Judging Earnings and Financial Condition
A low-priced stock is only a sound investment if the company is basically healthy. A value trap, a stock that is low-priced for a cause, often comes from weak earnings or a poor balance sheet. FLEX's filter findings help lower this risk, showing a high earnings score of 8 and a satisfactory condition score of 5.
Earnings Strengths: FLEX shows solid returns on capital, a main sign of an effective and well-managed business.
- Its Return on Invested Capital (ROIC) of 13.61% is better than 90% of its industry group.
- Its Return on Equity (ROE) of 17.03% is with the top in its field.
- Both its Profit Margin (3.17%) and Operating Margin (5.28%) have shown good rise in recent years and are higher than most rivals.
Financial Condition Points: The company's financial condition shows a varied but workable view. On the good side, FLEX has a sound Debt/Equity ratio of 0.50 and a good Altman-Z score of 3.00, showing no short-term failure risk. Its debt compared to free cash flow is also positive. However, the report notes some small worries about cash availability, with Current and Quick ratios that are less than many industry peers. For a value investor, this highlights the value of the "condition" filter in the screen, it makes sure the company is not on weak footing, even if there are parts to watch.

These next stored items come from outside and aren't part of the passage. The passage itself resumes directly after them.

/-- The time counter at power-on: zero seconds, generation 0, FADJ zero (R516). -/
def timeReset : TimeSt :=
  { sec := 0, ns := 0, frac := 0, gen := 0, fadj := 0, slew := 0, corr := 0, adv := 0, credited := 0, trig := [], tod := [], eg := [],
    ppsOut := [], todOut := [], freqOut := [], eligAt := [], ppsAt := [] }

/-- CNDL at power-on: nothing learned (R673). -/
def cndlReset : CndlSt :=
  { learn := 0, dev := [], fmeans := [], y := 0, y0 := 0, fsum := 0, fn := 0, failed := false, trying := false, tryAt := 0, cmp := none,
    unbound := false, onAt := 0 }

/-- CNT at reset (R628 to R642). -/
def cntReset : CntSt :=
  { leaf := [], flag := [], last := [], group := [], start := ⟨0, 0, 0⟩, dumpSeq := 0, dumpPos := 0, dump := none, late := false,
    resets := [], smpNext := 0, smpHeld := 0, offers := [], caps := [], capPos := 0, capLeft := 0 }

/-- HST at reset: no link, every chain idle; the configuration registers hold what PCIe Base 5.0 resets them to, and a place of the letter store
that the host has not written reads as zero (R183 to R208; assumption log 77). -/
def hstReset : HstSt :=
  { cfg := ⟨0, 0, 0, 2, false, 0⟩, aer := 0, chains := [], boxes := [], served := [], bus := [], store := [], mem := [], hostRead := 0,
    msixOn := false, fmask := false, unmasked := [],
    msixPend := [], table := [], sent := [], msg := none, holdoff := [], held := [], page := [], rate := 0, width := 0 }

/-- MPE at reset: no memory keys, every granule unwritten (R477). -/
def mpeReset : MpeSt :=
  { dram := [], keys := false, odd := [], allWritten := false, regions := [], rights := [], rekey := [], keyGen := [], memKeys := [] }

/-- The fuses of a module as it is made: BLANK, nothing blown (R509, R511). -/
def fuseReset : FuseSt :=
  { blown := 0, state := 0, bank := [], failed := [], hash := [], revoked := [], floor := 0, lock := false, op := none }

/-- PWR at reset: S0 at P0, nothing running (R584, R677). -/
def pwrReset : PwrSt :=
  { run := none, volt := false, voltAt := 0, rail := 0, force := none, wake := none, failed := false, hold := none }

/-- PAIR at reset: off (R602). -/
def pairReset : PairSt :=
  { beats := 0, heard := [], beatAt := [], heardAt := none, mate := none, seekAt := 0, activeAt := 0, pulseAt := none, unsent := [],
    sent := [], recOut := 0, recIn := none, recAt := 0, resync := false, out := [], left := [], inbox := [], quiet := false }

/-- MEAS at reset: every output off (R25, R568). -/
def measReset : MeasSt :=
  { conv := [], stamp := [], open_ := [], streak := [], pwm := [], joined := [], apply := [], go := 0, pins := 0, safe := false, calTj := [] }

/-- The test access port at power-on holds IDCODE (R668). -/
def tapCode : Nat := 2 ^ 28 + 0x3204 * 2 ^ 12 + Config.manufacturerId.toNat * 2 + 1

/-- The module at step 2 of its first start-up after power-on (R672 to R674, R677): E0 runs boot ROM at keeper level, LIFEMARK is
written, slot 0 is loaded, every unit word holds its reset value, time is zero, and the crystal is awaited. What a module brings with it from
its making, and the values the spec leaves open, are assumption log 1. -/
def State.reset : State :=
  { pending := []
    sys := { phase := .crystal, kind := 1, halted := false, ticks := 0, free := 2, railAt := 0, feedA := true, feedB := true,
             lostAt := none, sag := 0, crystal := false,
             crystalTries := 0, slots := [], slotUsed := 0, imgVersion := 0, otherFail := 0, fromHost := false, recorded15 := false,
             alm0 := false, alm1 := false, runState := false, pace := [] }
    words := []
    ctl := { staged := [], pend := [], armed := [], due := [], at_ := [], drainAt := [], ready := [], seq := [], slots := [], marks := [] }
    engs := [], data := [], imem := [], shared := [], load := []
    log := logReset
    flt := { doms := [], halt := none, committed := false, raised := [] }
    mpe := mpeReset
    time := timeReset
    cndl := cndlReset
    cnt := cntReset
    hst := hstReset
    slots := [(0, rootSlot blankRoot ((Config.freeWord 0).toNat + 2 ^ 24 * ((Config.freeWord 1).toNat % 256)))]
    flow := { recs := [], keys := [], c := [], p := [], op := none }
    flights := [], ovAt := none, nextId := 1
    qm := { queues := [], recs := [], host := [], turn := [], asked := [] }
    sch := { sq := [], sb := [], sv := [], c := [], p := [], deficit := [], place := [], rest := [], sampleAt := [] }
    lane := [], pll := [], mac := []
    msec := { tx := [], rx := [], sa := [], notes := [], noteAt := 0, dropping := false, order := 0 }
    cls := { rows0 := [], rows1 := [], op := none, ind := [] }
    plc := { flow := [], pool := [], bucket := [], group := [], hints := [], moves := [], picked := [], moved := [],
             grants := [], rate := [], autos := [], epochAt := 0, still := false }
    pon := []
    trib := { tr := [], out := [], swap := none, wait := [], page := [], last := none }
    mem := { hot := [], due := [], noticeAt := 0, pauseEnd := 0, cool := [], trainedAt := [] }
    key := { sl := [], acc := [], op := none, waits := false, randDue := false, drawn := 0 }
    fuse := fuseReset
    chk := []
    pwr := pwrReset
    pair := pairReset
    meas := measReset
    sbus := { tx := none, idleAt := 0, notes := [], noteAt := 0, sent := [] }
    tst := { errs := [], inj := [], acc := [], waits := false, tap := 2, drive := none, dr := tapCode } }

end Sys2Proof.Machine
end

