-- ==== Sys2Proof/Machine/Flags.lean ====
section
/-! DEFINITION. Every flag computation of the BJ-24 catalogue (R100, R136 to R139, R142). -/
namespace Sys2Proof.Machine

/-- Z and N from a result (R100). -/
def setZN (g : Engine) (r : Word) : Engine := { g with z := r == 0, n := r.msb }

/-- A sum of two words and a carry: the result, the carry out and the signed overflow (R136). -/
def addC (a b : Word) (c : Bool) : Word × Bool × Bool :=
  let r := wd (a.toNat + b.toNat + b2n c)
  (r, 16777216 ≤ a.toNat + b.toNat + b2n c, a.msb == b.msb && r.msb != a.msb)

/-- A difference of two words and a borrow: the result, the borrow out and the signed overflow (R136). -/
def subC (a b : Word) (c : Bool) : Word × Bool × Bool :=
  let r := a - b - wd (b2n c)
  (r, a.toNat < b.toNat + b2n c, a.msb != b.msb && r.msb != a.msb)

/-- A shift left by n below 32: the result and the last bit out (R136, R137). -/
def shl (a : Word) (n : Nat) : Word × Bool := (a <<< n, if n = 0 then false else bitOf (a.toNat * 2 ^ n) 24)

/-- A shift right with zero fill by n below 32: the result and the last bit out (R136, R137). -/
def shr (a : Word) (n : Nat) : Word × Bool := (a >>> n, if n = 0 then false else bitOf a.toNat (n - 1))

/-- A shift right with sign fill by n below 32: the result and the last bit out (R136, R137). -/
def sar (a : Word) (n : Nat) : Word × Bool :=
  (a.sshiftRight n, if n = 0 then false else if 24 ≤ n then a.msb else bitOf a.toNat (n - 1))

/-- A rotation left by n modulo 24 (R136). -/
def rol (a : Word) (n : Nat) : Word := a.rotateLeft (n % 24)

/-- Results without C and V of their own: Z and N set, rd written. -/
def writeZN (g : Engine) (rd : Nat) (r : Word) : Engine := setReg (setZN g r) rd r

/-- Results with C: Z, N and C set, rd written. -/
def writeZNC (g : Engine) (rd : Nat) (x : Word × Bool) : Engine := setReg { setZN g x.1 with c := x.2 } rd x.1

/-- Results with C and V: Z, N, C and V set, rd written. -/
def writeZNCV (g : Engine) (rd : Nat) (x : Word × Bool × Bool) : Engine :=
  setReg { setZN g x.1 with c := x.2.1, v := x.2.2 } rd x.1

/-- Results with V: Z, N and V set, rd written (R138). -/
def writeZNV (g : Engine) (rd : Nat) (r : Word) (v : Bool) : Engine := setReg { setZN g r with v := v } rd r

/-- Whether branch condition COND holds (R142). -/
def condHolds (g : Engine) : Nat → Bool
  | 0 => true
  | 1 => g.z
  | 2 => !g.z
  | 3 => g.c
  | 4 => !g.c
  | 5 => g.n
  | 6 => !g.n
  | 7 => g.v
  | 8 => !g.v
  | 9 => !g.c && !g.z
  | 10 => g.c || g.z
  | 11 => g.n == g.v
  | 12 => g.n != g.v
  | 13 => !g.z && g.n == g.v
  | 14 => g.z || g.n != g.v
  | 15 => g.nr
  | 16 => !g.nr
  | 17 => pk g
  | 18 => !pk g
  | _ => false

end Sys2Proof.Machine
end

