-- ==== Sys2Proof/Machine/UnitWord.lean ====
section
/-! DEFINITION. What a SET makes of a unit word: assigned values, the value an RW word takes, and ignored fields (R11, R171). -/
namespace Sys2Proof.Machine

/-- Values that the word maps name as not assigned, or bits that must be 0, inside a field's range: x in the field at bit lo of word
w of unit u. They are engine numbers 0xC0 to 0xFE (R389, R619), cycles 8 to 14 (R568), and the low bits of aligned addresses (R124, R266, R346,
R440, R642), and test pattern 7
(R659). -/
def valueGap (u w lo x : Nat) : Bool :=
  if (u = 0x0a ∧ w = 0x126) ∨ (u = 0x18 ∧ w = 0x10) then 0xc0 ≤ x && x < 0xff
  else if u = 0x15 ∧ ((0x100 ≤ w ∧ w < 0x120 ∧ w % 4 = 0 ∧ lo = 4) ∨ (0x140 ≤ w ∧ w < 0x150 ∧ lo = 5)) then 8 ≤ x && x < 15
  else if (u = 5 ∧ w = 0xb3) ∨ (u = 9 ∧ w = 0x19) ∨ (u = 0x19 ∧ (w = 0x121 ∨ w = 0x131)) then x % 64 != 0
  else if u = 9 ∧ w = 0x15 then x % 2048 != 0
  else if u = 0x19 ∧ w = 0x12 then x % 256 != 0
  else if u = 0x0d ∧ 0x200 ≤ w ∧ w % 4 = 1 then x % 16384 != 0
  else if u = 8 ∧ w = 0x20 ∧ lo = 2 then 256 < x
  else if u = 0x13 ∧ (w = 0x80 ∨ w = 0x88) ∧ lo = 1 then x == 0 || 500000 < x
  else if u = 0x1b ∧ w = 0x10 ∧ lo ≤ 3 then x == 7
  else false

/-- Whether a row of a word map assigns the value that word v of unit u gives its field at word w (R171). -/
def FieldRow.assigns (r : FieldRow) (u w v : Nat) : Bool :=
  r.amin ≤ bitsOf v r.lo r.w && bitsOf v r.lo r.w ≤ r.amax && !valueGap u w r.lo (bitsOf v r.lo r.w)

/-- Event 0x3F_F04 of the unit of word a: the value v given to a field is not assigned (R171). -/
def unassigned (s : State) (a v : Nat) : State := emit2 s (uUnit a * 2 ^ 18 + 0x3ff04) a v

/-- The fields of word a that a SET writes at once (R11). -/
def rwRows (a : Nat) : List FieldRow := (rowsAt (uUnit a) (uWord a)).filter fun r => r.acc == .rw

/-- The value of word a after a SET of v at once: an RW field takes an assigned value and keeps what it holds otherwise, a W1C
bit clears where v has a 1, and every other field stays (R11, R171). -/
def setValue (s : State) (a v : Nat) : Nat :=
  (rowsAt (uUnit a) (uWord a)).foldl (fun w r =>
    match r.acc with
    | .rw => if r.assigns (uUnit a) (uWord a) v then putBits w r.lo r.w (bitsOf v r.lo r.w) else w
    | .w1c => putBits w r.lo r.w (bitsOf w r.lo r.w - (bitsOf w r.lo r.w &&& bitsOf v r.lo r.w))
    | _ => w) (rdW s a).toNat

/-- Word a set to v at once, with an event for each field whose value is not assigned (R171). -/
def setNow (s : State) (a v : Nat) : State :=
  ((rwRows a).filter fun r => !r.assigns (uUnit a) (uWord a) v).foldl (fun s r => unassigned s a (bitsOf v r.lo r.w)) (wrW s a (wd (setValue s a v)))

/-- Whether every RW field of word a has an assigned value in v. -/
def assigned (a v : Nat) : Bool := (rwRows a).all fun r => r.assigns (uUnit a) (uWord a) v

end Sys2Proof.Machine
end

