/-- Host queue H n. -/
def hostq (s : State) (n : Nat) : HostQ := tget (fun _ => hostqReset) s.qm.host n

/-- Entries of H n's ring (R440). -/
def ringSize (s : State) (n : Nat) : Nat := rdF s fQM_HQCFG_ENTRIES 0 (4 * n)

/-- First byte of entry k of H n's ring (R437, R440). -/
def ringEntry (s : State) (n k : Nat) : Nat :=
  rdF s fQM_HQBASEH_BASE 0 (4 * n) * 2 ^ 24 + rdF s fQM_HQBASEL_BASE 0 (4 * n) + k * 16384

/-- A frame as the packet window or a host ring's entry describes it (R150). -/
def frameWin (f : Frame) : Window :=
  { idle := false, frag := f.frag, poison := f.poison, trunc := decide (12288 < f.bytes.length), fixcs := false,
    len := min f.bytes.length 12288, source := f.source, flow := f.flow, colour := f.colour, queue := f.queue,
    txsc := f.txsc, mark := f.mark, action := f.action, hdr := f.hdr, orig := [], hash := f.hash,
    buf := ((f.bytes.take 12288).mapIdx fun k b => (k, b)).filter (fun p => p.2 != 0), tail := f.bytes.drop 12288, got := 0,
    full := min f.bytes.length 12288 }

/-- The header cell of an entry: descriptor words 0x00 to 0x0F, then zeros (R437). -/
def ringHeader (w : Window) : List Byte :=
  ((List.range 16).map fun i => wordBytes (descWord w i)).flatten ++ List.replicate 16 0

/-- The HQCNT result of H n after a change (R438). -/
def hqcnt (s : State) (n : Nat) : State :=
  result s fQM_HQCNT_FRAMES ((hostq s n).filled + 2 ^ 11 * (hostq s n).head) 0 n

/-- Host queue H n replaced. -/
def setHostq (s : State) (n : Nat) (h : HostQ) : State :=
  { s with qm := { s.qm with host := tset (fun _ => hostqReset) s.qm.host n h } }

/-- The idle item written into entry k of H n's ring (R437). -/
def idleEntry (s : State) (n k : Nat) : State := deviceWrite s (ringEntry s n k) (ringHeader idleWin)

/-- A frame written into the next entry of H n's ring, its bytes first and its header last (R437). -/
def deliverHost (s : State) (n : Nat) (f : Frame) : State :=
  let h := hostq s n
  let a := ringEntry s n ((h.head + h.filled) % ringSize s n)
  let s := deviceWrite s (a + 64) (f.bytes.take 12288)
  let s := deviceWrite s a (ringHeader (frameWin f))
  hqcnt (setHostq s n { h with filled := h.filled + 1 }) n

/-- Waiting frames of H n delivered while its ring has room. The first argument bounds their number. -/
def drainHost : Nat → State → Nat → State
  | 0, s, _ => s
  | k + 1, s, n =>
    match (hostq s n).wait with
    | [] => s
    | f :: l =>
      if (hostq s n).filled < ringSize s n then
        drainHost k (deliverHost (setHostq s n { hostq s n with wait := l }) n f) n
      else s

/-! ## Admission, commit, rewind -/

/-- Why a first cell bound for scheduler queue q is turned away: the counter kind of the refusal (R434, R435, R439). -/
def queueRefusal (s : State) (q colour : Nat) : Option Nat :=
  let r := qrec s q
  let limit := r.maxc * 1024
  if !active s 0x0d 0 || !r.qen || (queue s q).rebuild then some kQmDisabled
  else if (if colour = 0 then limit else limit * (if colour = 1 then r.yf else r.rf) / 16) ≤ depth s q then some (kQmDrop colour)
  else if shelfFree s = 0 then some kQmShelf
  else if !critical s q && (sharedFree s < 512 || (2048 ≤ tailCells s q && maySpill s q)) then some kQmShelf
  else if maySpill s q && groupShare s ≤ groupBlocks s (groupOf s q) then some kQmSpillFull
  else none

/-- Why a first cell bound for a queue of depth d that is no scheduler queue is turned away, under the limits of record r
(R435). -/
def otherRefusal (s : State) (r : QRec) (d colour : Nat) : Option Nat :=
  let limit := r.maxc * 1024
  if !active s 0x0d 0 || !r.qen then some kQmDisabled
  else if (if colour = 0 then limit else limit * (if colour = 1 then r.yf else r.rf) / 16) ≤ d then some (kQmDrop colour)
  else if shelfFree s = 0 then some kQmShelf
  else none

/-- Cells admitted for a destination and not yet committed. -/
def openFor (s : State) (d : Dest) : Nat := ((s.flights.filter fun x => x.stage == 2 && x.dest == d).map flightCells).sum

/-- Cells of a list of frames. -/
def framesCells (l : List Frame) : Nat := (l.map fun f => cellsOf f.bytes.length).sum

/-- Objects of QM's counters for what is no scheduler queue: engine queues from 0x8000 (assumption log 7). -/
def qmObj : Dest → Nat
  | .sched q => q
  | .eng e => 0x8000 + e
  | .host n => 16376 + n
  | _ => 0x9000

/-- A frame rewound: it is as though it had never come (R430). One that is bound for nothing any more just ends. -/
def rewind (s : State) (x : Flight) : State :=
  let s := dropFlight s x.id
  match x.dest with
  | .none => s
  | .sched q => pauseFor (count s 0x0d (kQmRewind x.bad) q) x.port q
  | d => count s 0x0d (kQmRewind x.bad) (qmObj d)

/-- A frame refused at its first cell. -/
def refuseFlight (s : State) (x : Flight) (kind : Nat) : State := count (dropFlight s x.id) 0x0d kind (qmObj x.dest)

/-- A frame whose first cell is admitted; one that has already gone bad is rewound at once (R429, R430). -/
def admitFlight (s : State) (x : Flight) : State :=
  let s := setFlight s { x with stage := 2 }
  let s := count (count s 0x0d kQmFrames (qmObj x.dest)) 0x0d kQmCells (qmObj x.dest) (flightCells x)
  let s := match x.dest with | .sched q => pauseFor s x.port q | _ => s
  if x.bad ≠ 0 then rewind s { x with stage := 2 } else s

/-- The running move of an object (R216). -/
def moveOf (s : State) (kind index : Nat) : Option Move := s.plc.moves.find? fun m => m.kind == kind && m.index == index

/-- Number of an object among those that fence: flows, then buckets (R216). -/
def fenceKey (m : Move) : Nat := m.kind * 2 ^ 20 + m.index

/-- Cells that a move's fence queue holds, those admitted and not yet committed among them (R216). -/
def fenceCells (s : State) (m : Move) : Nat :=
  framesCells m.fence + ((s.flights.filter fun x => x.stage == 2 && x.dest == .fence (fenceKey m)).map flightCells).sum

/-- Counter kind of SCH: frames held in queues whose path is broken, per queue (R443). -/
def kSchDetached : Nat := 8

/-- n frames of queue q counted as held-detached where its path is broken (R443). -/
def noteDetached (s : State) (q n : Nat) : State := if (pathOf s q).isSome then s else count s 0x0e kSchDetached q n

/-- A frame that arrives in a queue of a dozing channel ends the doze (R276). -/
def endDoze (s : State) (q : Nat) : State :=
  match (pathOf s q).bind fun p => nodeChan p.2.2 with
  | some c => if rdF s fPON_CHSTAT_PSM c = 1 then wrF s fPON_CHSTAT_PSM 0 c else s
  | none => s

/-- A frame at the end of scheduler queue q (R276, R429, R431, R443). -/
def enterQueue (s : State) (q : Nat) (f : QFrame) : State := settle (pushQueue (endDoze (noteDetached s q 1) q) q f) q

/-- The fenced frames of a move put at the end of what its place holds: an engine's queue, or for a bucket the queues of its channel (R216, R217,
R271). -/
def releaseFence (s : State) (m : Move) (place : Nat) : State :=
  if m.kind = 0 then releaseFlow s m (some place)
  else m.fence.foldl (fun s f => enterQueue s (f.queue + place) (qframe s f none 0)) s

/-- A move reverts (R217). -/
def revertMove (s : State) (m : Move) (cause : Nat) : State :=
  noteReverted (releaseFence (dropMove s m) m m.source) m cause

/-- The first cell of frame f is admitted or decided against (R425, R434, R435, R437, R439). A fence queue takes it while it
holds at most 2,048 cells; a full one reverts its move (R216, R217). A frame for an engine that is lost by now goes where its flow stands (R220). -/
def execQmAdmit (f : Nat) (s : State) : Out :=
  match flight s f with
  | none => .next s
  | some x =>
    if x.stage ≠ 1 ∨ !live s then .next s
    else match x.dest with
    | .sched q =>
      if 16376 ≤ q then .next (refuseFlight s x kQmUnplaced)
      else match queueRefusal s q x.frame.colour with
        | some k => .next (refuseFlight s x k)
        | none => .next (admitFlight s x)
    | .eng e =>
      let e' := if x.decided && !engLives s e then flowEngine s x.frame.flow else some e
      match e' with
      | none => .next (count (dropFlight s f) 2 kPlcUnplaced (flowRec s x.frame.flow).prog)
      | some e =>
        match otherRefusal s qrecReset (framesCells (eng s e).frames + openFor s (.eng e)) x.frame.colour with
        | some k => .next (refuseFlight s { x with dest := .eng e } k)
        | none => .next (admitFlight s { x with dest := .eng e })
    | .host n =>
      if ringSize s n = 0 then .next (count (dropFlight s f) 0x0d kQmNoRing n)
      else if (queue s (16376 + n)).rebuild then .next (refuseFlight s x kQmDisabled)
      else match otherRefusal s (qrec s (16376 + n)) (framesCells (hostq s n).wait + openFor s (.host n)) x.frame.colour with
        | some k => .next (refuseFlight s x k)
        | none => .next (admitFlight s x)
    | .fence k =>
      match s.plc.moves.find? fun m => fenceKey m == k with
      | some m =>
        if 2048 < fenceCells s m + flightCells x then
          let s := revertMove s m 2
          let d := if m.kind = 0 then Dest.eng m.source else .sched (x.frame.queue + m.source)
          .next (admitFlight s { x with dest := d })
        else .next (admitFlight s x)
      | none =>
        if k < 2 ^ 20 then
          (match flowEngine s k with
          | some e => .next (admitFlight s { x with dest := .eng e })
          | none => .next (count (dropFlight s f) 2 kPlcUnplaced (flowRec s k).prog))
        else .next (admitFlight s { x with dest := .sched (x.frame.queue + bucketChan s (k % 2 ^ 20)) })
    | .cut _ _ => .next s
    | .none => .next (dropFlight s f)

/-- Whether every far load a frame waits for has returned and has passed its seal check (R106). -/
def sealsDone (s : State) (f : Frame) : Bool :=
  f.waits.all fun w =>
    let g := eng s (w / 2 ^ 64)
    !(g.unchecked.any fun u => u.1 == w % 2 ^ 64) && !(g.far.any fun x => x.serial == w % 2 ^ 64)

/-- A committed frame in its place (R429, R437). -/
def commitFrame (s : State) (x : Flight) : State :=
  let s := if x.frame.poison then count s 0x0d kQmPoison (qmObj x.dest) else s
  match x.dest with
  | .sched q => enterQueue s q (qframe s x.frame x.port x.cls)
  | .eng e => pushEng s e x.frame
  | .host n => drainHost 1 (setHostq s n { hostq s n with wait := (hostq s n).wait ++ [x.frame] }) n
  | .fence k =>
    (match s.plc.moves.find? fun m => fenceKey m == k with
    | some m =>
      let s := count s 2 kPlcFence (m.kind * 2 ^ 17 + m.index) (flightCells x)
      { s with plc := { s.plc with moves := s.plc.moves.map fun y =>
          if y.kind = m.kind ∧ y.index = m.index then { y with fence := y.fence ++ [x.frame] } else y } }
    | none =>
      if k < 2 ^ 20 then
        (match flowEngine s k with
        | some e => pushEng s e x.frame
        | none => count s 2 kPlcUnplaced (flowRec s k).prog)
      else enterQueue s (x.frame.queue + bucketChan s (k % 2 ^ 20)) (qframe s x.frame x.port x.cls))
  | _ => s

Growth Path and Future View
A strict value pick can sometimes miss a growth driver. The screen used here on purpose needs a fair growth mark (5 for FLEX) to find companies with positive motion. FLEX's growth story is split but hopeful.
- Past Results: The company has a strong history of profit growth, with Earnings Per Share (EPS) rising nearly 25% over the past year and at an average yearly rate of 16.4% over several years.
- Future Predictions: Experts expect this strong profit growth to keep going at a rate of over 15% each year. While recent income has been unsteady, predictions point to a return to steady top-line growth of more than 6% per year.
This mix is important. It suggests the company is not just numerically inexpensive but is also actively bettering its profit ability. For the value investor, lasting growth helps shrink the space between the current market price and a higher real value over time.
Closing
FLEX LTD comes from this basic screen as a choice deserving of more careful study for investors with a value view. It seems to meet several key points: valuation multiples that are appealing relative to its industry and growth picture, strong and bettering earnings measures, and a balance sheet that, while showing some cash tightness, is not in trouble. The screen's method, stressing valuation without giving up quality and growth, tries to find companies that may be missed or underrated by the wider market.
It is key to recall that a screen is a beginning point, not a last judgment. Investors should think about the company's cycle link to end markets like automotive and consumer goods, as well as the competitive, low-margin character of its manufacturing services field.
This review was built on a set "Fair Value" screen. You can look at other stocks that now meet similar rules by checking the Fair Value Stocks screen.
Disclaimer: This article is for information and learning only and does not make financial guidance, a suggestion, or a deal or request to buy or sell any securities. The information given is based on data supplied and should not be the only base for any investment choice. Investing includes risk, including the possible loss of original money. Always do your own study and think about talking with a skilled financial guide before making any investment choices.